Saved entries
# # # # # # #

/-- The synapses of a kernel slot on an anchor, in slot order (R210). -/
def kernelSynapses (s : State) (c slot anchor : Nat) (bad : LntBad) : List (Nat × Int) :=
  let k := (tget (fun _ => 0) (lcore s c).kernels slot).toNat
  (List.range 16).filterMap fun i =>
    let e := bits k (32 * i) 32
    let at_ : Int := anchor + toSigned 16 e
    if bit e 31 && !bad.kernels.contains (16 * slot + i) && decide (0 ≤ at_) && decide (at_ < 65536) then
      some (at_.toNat, toSigned 8 (bits e 16 8)) else none

/-- The synapses of a list, in list order (R209). -/
def listSynapses (s : State) (c off len : Nat) (bad : LntBad) : List (Nat × Int) :=
  (List.range len).filterMap fun i =>
    let e := (tget (fun _ => 0) (lcore s c).lists (off + i)).toNat
    if bad.lists.contains (off + i) then none else some (bits e 0 16, toSigned 8 (bits e 20 8))

/-- The entry in use that holds a source, the lowest (R208). -/
def sourceIndex (x : LCore) (src : Nat) : Option Nat :=
  (x.sources.find? fun e => bit e.2.toNat 24 && bits e.2.toNat 0 24 == src).map Prod.fst

/-- The synapses of an event (R204, R208, R215). -/
def synapsesOf (s : State) (c : Nat) (e : LEvent) (bad : LntBad) : List (Nat × Int) :=
  let pol := getR s .lntPolicy c
  match srcClass e.src with
  | 1 => if bit pol 16 then kernelSynapses s c (bits pol 0 8) (bits (srcAddr e.src) 2 16) bad else []
  | 2 => if bit pol 17 then kernelSynapses s c (bits pol 8 8) (bits (srcAddr e.src) 2 16) bad else []
  | _ =>
    match sourceIndex (lcore s c) e.src with
    | none => []
    | some k =>
      let x := (tget (fun _ => 0) (lcore s c).sources k).toNat
      if bad.source then []
      else (if bit x 72 then kernelSynapses s c (bits x 64 8) (bits x 80 16) bad else []) ++ listSynapses s c (bits x 32 20) (bits x 52 12) bad

/-- The words of an event's synapses that are uncorrectable (R223). -/
def badWords (s : State) (c : Nat) (e : LEvent) (bad : LntBad) : Nat :=
  let pol := getR s .lntPolicy c
  let slot := fun n => (bad.kernels.filter fun k => decide (k / 16 = n)).length
  match srcClass e.src with
  | 1 => if bit pol 16 then slot (bits pol 0 8) else 0
  | 2 => if bit pol 17 then slot (bits pol 8 8) else 0
  | _ =>
    match sourceIndex (lcore s c) e.src with
    | none => 0
    | some k =>
      let x := (tget (fun _ => 0) (lcore s c).sources k).toNat
      if bad.source then 1
      else (if bit x 72 then slot (bits x 64 8) else 0) +
        (bad.lists.filter fun i => decide (bits x 32 20 ≤ i) && decide (i < bits x 32 20 + bits x 52 12)).length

# # # # # # #

### [Task]
Return each line from the entries above that includes "LntBad".

### [Result of the task]
def kernelSynapses (s : State) (c slot anchor : Nat) (bad : LntBad) : List (Nat × Int) :=
def listSynapses (s : State) (c off len : Nat) (bad : LntBad) : List (Nat × Int) :=
def synapsesOf (s : State) (c : Nat) (e : LEvent) (bad : LntBad) : List (Nat × Int) :=
def badWords (s : State) (c : Nat) (e : LEvent) (bad : LntBad) : Nat :=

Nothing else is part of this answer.